3 Paired Sample t-test

Using the anorexia dataset, determine whether the patient’s weight improved post-treatment compared to pre-treatment.

Here’s some code to get you started with one preliminary step:

anorexia_alltreat <- read.delim("https://raw.githubusercontent.com/IowaBiostat/data-sets/main/anorexia/anorexia.txt")
# We need to index to just get the weights for those who received family treatment.
anorexia <- anorexia_alltreat[anorexia_alltreat$Treat == "FT",]
Answer

Manual Calculation

First, we want to calculate the difference in weight for each patient.

# create a new column
anorexia$diff <- anorexia$Postwt-anorexia$Prewt

Take a look at the new column “diff”. Are most of the values positive or negative? What does this indicate?

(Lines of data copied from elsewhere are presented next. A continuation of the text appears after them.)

-- ==== Sys2Proof/Machine/Requests.lean ====
section
/-! DEFINITION. Decoding a request: the command that the code and fields of a waiting request stand for (R13, R166,
R167, R168), and the encoder that writes them. Total on any bytes: what does not decode is REQUEST_UNKNOWN. -/

namespace Sys2Proof.Machine

/-! ### Reading fields in encoded order (R13) -/

/-- A one-byte field. -/
def takeByte : List Byte → Option (Byte × List Byte)
  | b :: rest => some (b, rest)
  | [] => none

/-- A two-byte field, most significant byte first. -/
def takeWord : List Byte → Option (BitVec 16 × List Byte)
  | hi :: lo :: rest => some (hi ++ lo, rest)
  | _ => none

/-- A count byte and that many bytes (the service list of R168). -/
def takeCounted : List Byte → Option (List Byte × List Byte)
  | n :: rest => if n.toNat ≤ rest.length then some (rest.take n.toNat, rest.drop n.toNat) else none
  | [] => none

/-- A binding: a kind byte 0, or a kind byte 1 and four bytes; another kind byte does not decode (R167). -/
def takeBinding : List Byte → Option (Option BindingFields × List Byte)
  | k :: rest =>
    match k.toNat, rest with
    | 0, _ => some (none, rest)
    | 1, bay :: bit :: policy :: safe :: rest' => some (some ⟨bay, bit, policy, safe⟩, rest')
    | _, _ => none
  | [] => none

/-- A field of an "any subset" request, read when its presence bit is set (R13). -/
def takeIf {α : Type} (present : Bool) (take : List Byte → Option (α × List Byte)) (bs : List Byte) :
    Option (Option α × List Byte) :=
  if present then (take bs).map fun r => (some r.1, r.2) else some (none, bs)

/-- The fields of a SETUP (R168): `none` when a presence bit names no field or the length is not exact (R166). -/
def decodeSetup (bs : List Byte) : Option SetupFields := do
  let (w, bs) ← takeWord bs
  if w.toNat < 2 ^ 11 then
    let (lap, bs) ← takeIf (w.getLsbD 0) takeByte bs
    let (interval, bs) ← takeIf (w.getLsbD 1) takeByte bs
    let (hold, bs) ← takeIf (w.getLsbD 2) takeWord bs
    let (list, bs) ← takeIf (w.getLsbD 3) takeCounted bs
    let (burst, bs) ← takeIf (w.getLsbD 4) takeByte bs
    let (floorA, bs) ← takeIf (w.getLsbD 5) takeByte bs
    let (floorB, bs) ← takeIf (w.getLsbD 6) takeByte bs
    let (dwell, bs) ← takeIf (w.getLsbD 7) takeByte bs
    let (period, bs) ← takeIf (w.getLsbD 8) takeWord bs
    let (threshold, bs) ← takeIf (w.getLsbD 9) takeByte bs
    let (skew, bs) ← takeIf (w.getLsbD 10) takeWord bs
    if bs = [] then
      some ⟨lap, interval, hold, list, burst, floorA, floorB, dwell, period, threshold, skew⟩
    else none
  else none

/-- The fields of a MIRROR (R167): `none` when a presence bit names no field, a binding has another kind byte, or
the length is not exact (R166). -/
def decodeMirror (bs : List Byte) : Option MirrorFields := do
  let (w, bs) ← takeWord bs
  if w.toNat < 2 ^ 13 then
    let (publish, bs) ← takeIf (w.getLsbD 0) takeByte bs
    let (mask, bs) ← takeIf (w.getLsbD 1) takeByte bs
    let (values, bs) ← takeIf (w.getLsbD 2) takeByte bs
    let (debounce, bs) ← takeIf (w.getLsbD 3) takeByte bs
    let (refresh, bs) ← takeIf (w.getLsbD 4) takeWord bs
    let (b0, bs) ← takeIf (w.getLsbD 5) takeBinding bs
    let (b1, bs) ← takeIf (w.getLsbD 6) takeBinding bs
    let (b2, bs) ← takeIf (w.getLsbD 7) takeBinding bs
    let (b3, bs) ← takeIf (w.getLsbD 8) takeBinding bs
    let (b4, bs) ← takeIf (w.getLsbD 9) takeBinding bs
    let (b5, bs) ← takeIf (w.getLsbD 10) takeBinding bs
    let (b6, bs) ← takeIf (w.getLsbD 11) takeBinding bs
    let (b7, bs) ← takeIf (w.getLsbD 12) takeBinding bs
    if bs = [] then
      some ⟨publish, mask, values, debounce, refresh, ⟨b0, b1, b2, b3, b4, b5, b6, b7⟩⟩
    else none
  else none

/-- The row of a LINE request, by its action: 1 ENABLE, 2 DISABLE, 3 RESTART (R167). Another action is none of the
three rows (log 8). -/
def decodeLine (t : Trib) (line action : Byte) : Option Instr :=
  match action.toNat with
  | 1 => some (.lineEnable t line)
  | 2 => some (.lineDisable t line)
  | 3 => some (.lineRestart t line)
  | _ => none

/-- The row of a READ request, by its target (R170). -/
def decodeRead (t : Trib) (fields : List Byte) : Option Instr :=
  match fields with
  | target :: rest =>
    match target.toNat, rest with
    | 1, [bay, index] => some (.readStream t bay index)
    | 2, [line] => some (.readLine t line)
    | 3, [] => some (.readRing t)
    | 4, [] => some (.readTributary t)
    | 5, [] => some (.readProfile t)
    | 6, [] => some (.readMirror t)
    | _, _ => none
  | [] => none

/-- The row that a request with these fields stands for, `none` when it stands for none (R13, R167). -/
def decodeRow (t : Trib) (code : Byte) (fields : List Byte) : Option Instr :=
  match code.toNat with
  | 1 => match fields with | [index, cls] => some (.claim t index cls) | _ => none
  | 2 => match fields with | [index] => some (.release t index) | _ => none
  | 3 => match fields with
    | [bay, index, p2, p1, p0, m] => some (.join t bay index (p2 ++ p1 ++ p0) m)
    | _ => none
  | 4 => match fields with | [bay, index] => some (.leave t bay index) | _ => none
  | 5 => match fields with | [] => some (.detach t) | _ => none
  | 6 => match fields with | [line, action] => decodeLine t line action | _ => none
  | 7 => (decodeSetup fields).map (.setup t)
  | 8 => (decodeMirror fields).map (.mirror t)
  | 9 => decodeRead t fields
  | 10 => match fields with | [hi, lo] => some (.clear t (hi ++ lo)) | _ => none
  | _ => none

/-- The command that the request unit carries out when it takes this request of Tn (R165, R166). -/
def Request.command (r : Request) (t : Trib) : Instr :=
  (decodeRow t r.code r.fields).getD (.requestUnknown t r.code r.fields)

/-! ### The encoder -/

/-- A present field of an "any subset" request. -/
def encodeIf {α : Type} (enc : α → List Byte) : Option α → List Byte
  | some x => enc x
  | none => []

/-- A binding of a MIRROR request (R167). -/
def encodeBinding : Option BindingFields → List Byte
  | none => [0]
  | some f => [1, f.bay, f.bit, f.policy, f.safe]

/-- A presence set: bit k for the k-th field (R13). -/
def presence (bits : List Bool) : Nat := bits.foldr (fun b n => b.toNat + 2 * n) 0

/-- The fields of a SETUP as encoded (R168). -/
def encodeSetup (f : SetupFields) : List Byte :=
  beBytes 2 (presence [f.lapBudget.isSome, f.beaconInterval.isSome, f.claimHold.isSome, f.serviceList.isSome,
      f.urgentBurst.isSome, f.floorA.isSome, f.floorB.isSome, f.dwell.isSome, f.qualityPeriod.isSome,
      f.qualityThreshold.isSome, f.skewLimit.isSome])
    ++ encodeIf (fun b => [b]) f.lapBudget ++ encodeIf (fun b => [b]) f.beaconInterval
    ++ encodeIf (fun w => beBytes 2 w.toNat) f.claimHold
    ++ encodeIf (fun l => BitVec.ofNat 8 l.length :: l) f.serviceList
    ++ encodeIf (fun b => [b]) f.urgentBurst ++ encodeIf (fun b => [b]) f.floorA ++ encodeIf (fun b => [b]) f.floorB
    ++ encodeIf (fun b => [b]) f.dwell ++ encodeIf (fun w => beBytes 2 w.toNat) f.qualityPeriod
    ++ encodeIf (fun b => [b]) f.qualityThreshold ++ encodeIf (fun w => beBytes 2 w.toNat) f.skewLimit

/-- The fields of a MIRROR as encoded (R167). -/
def encodeMirror (f : MirrorFields) : List Byte :=
  beBytes 2 (presence ([f.publish.isSome, f.enableMask.isSome, f.maskValues.isSome, f.debounce.isSome,
      f.refresh.isSome] ++ f.bindings.toList.map Option.isSome))
    ++ encodeIf (fun b => [b]) f.publish ++ encodeIf (fun b => [b]) f.enableMask
    ++ encodeIf (fun b => [b]) f.maskValues ++ encodeIf (fun b => [b]) f.debounce
    ++ encodeIf (fun w => beBytes 2 w.toNat) f.refresh
    ++ f.bindings.toList.flatMap (encodeIf encodeBinding)

/-- The tributary, code and fields of the request that a request command stands for; `none` for the other commands. -/
def requestOf : Instr → Option (Trib × Byte × List Byte)
  | .claim t index cls => some (t, 1, [index, cls])
  | .release t index => some (t, 2, [index])
  | .join t bay index p m => some (t, 3, [bay, index] ++ beBytes 3 p.toNat ++ [m])
  | .leave t bay index => some (t, 4, [bay, index])
  | .detach t => some (t, 5, [])
  | .lineEnable t line => some (t, 6, [line, 1])
  | .lineDisable t line => some (t, 6, [line, 2])
  | .lineRestart t line => some (t, 6, [line, 3])
  | .setup t f => some (t, 7, encodeSetup f)
  | .mirror t f => some (t, 8, encodeMirror f)
  | .readStream t bay index => some (t, 9, [1, bay, index])
  | .readLine t line => some (t, 9, [2, line])
  | .readRing t => some (t, 9, [3])
  | .readTributary t => some (t, 9, [4])
  | .readProfile t => some (t, 9, [5])
  | .readMirror t => some (t, 9, [6])
  | .clear t kinds => some (t, 10, beBytes 2 kinds.toNat)
  | .requestUnknown t code fields => some (t, code, fields)
  | .powerOnReset _ _ _ | .linkUp _ | .linkDown _ | .tributaryFrameReceived _ _ => none
  | .tributaryEndOfTransmission _ _ | .claimHoldExpiry _ | .lockAcquired _ | .lockLost _ => none
  | .dwellExpiry _ | .qualityPeriodExpiry _ | .lineFrameReceived _ _ | .lineEndOfTransmission _ _ => none
  | .beaconTimerExpiry | .rosterExpiry _ _ | .silenceTimerExpiry _ _ _ | .contactSample _ => none
  | .refreshTimerExpiry => none

end Sys2Proof.Machine
end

Now complete the calculation.

SE <- sd(anorexia$diff)/sqrt(17)

t <- (mean(anorexia$diff) - 0) / SE

2*(1-pt(t, df=16))
[1] 0.0007002531

A “paired t-test” does the same thing as the one sample t-test above however it does it on the difference between the paired observations. To run a paired t-test in R we will need to use the code below:

Using t.test

## Test for Post - Prior
t.test(anorexia$Postwt, anorexia$Prewt, paired = TRUE)

    Paired t-test

data:  anorexia$Postwt and anorexia$Prewt
t = 4.1849, df = 16, p-value = 0.0007003
alternative hypothesis: true mean difference is not equal to 0
95 percent confidence interval:
  3.58470 10.94471
sample estimates:
mean difference 
       7.264706 

4 Concept

What is different between the procedures for a paired t-test and a one sample test?

Answer

There is no difference in the procedures.

A “paired t-test” does the same thing as the one sample t-test above. These are distinguishable only by the origin of the data: paired data takes the differences, “one sample” has no pairs.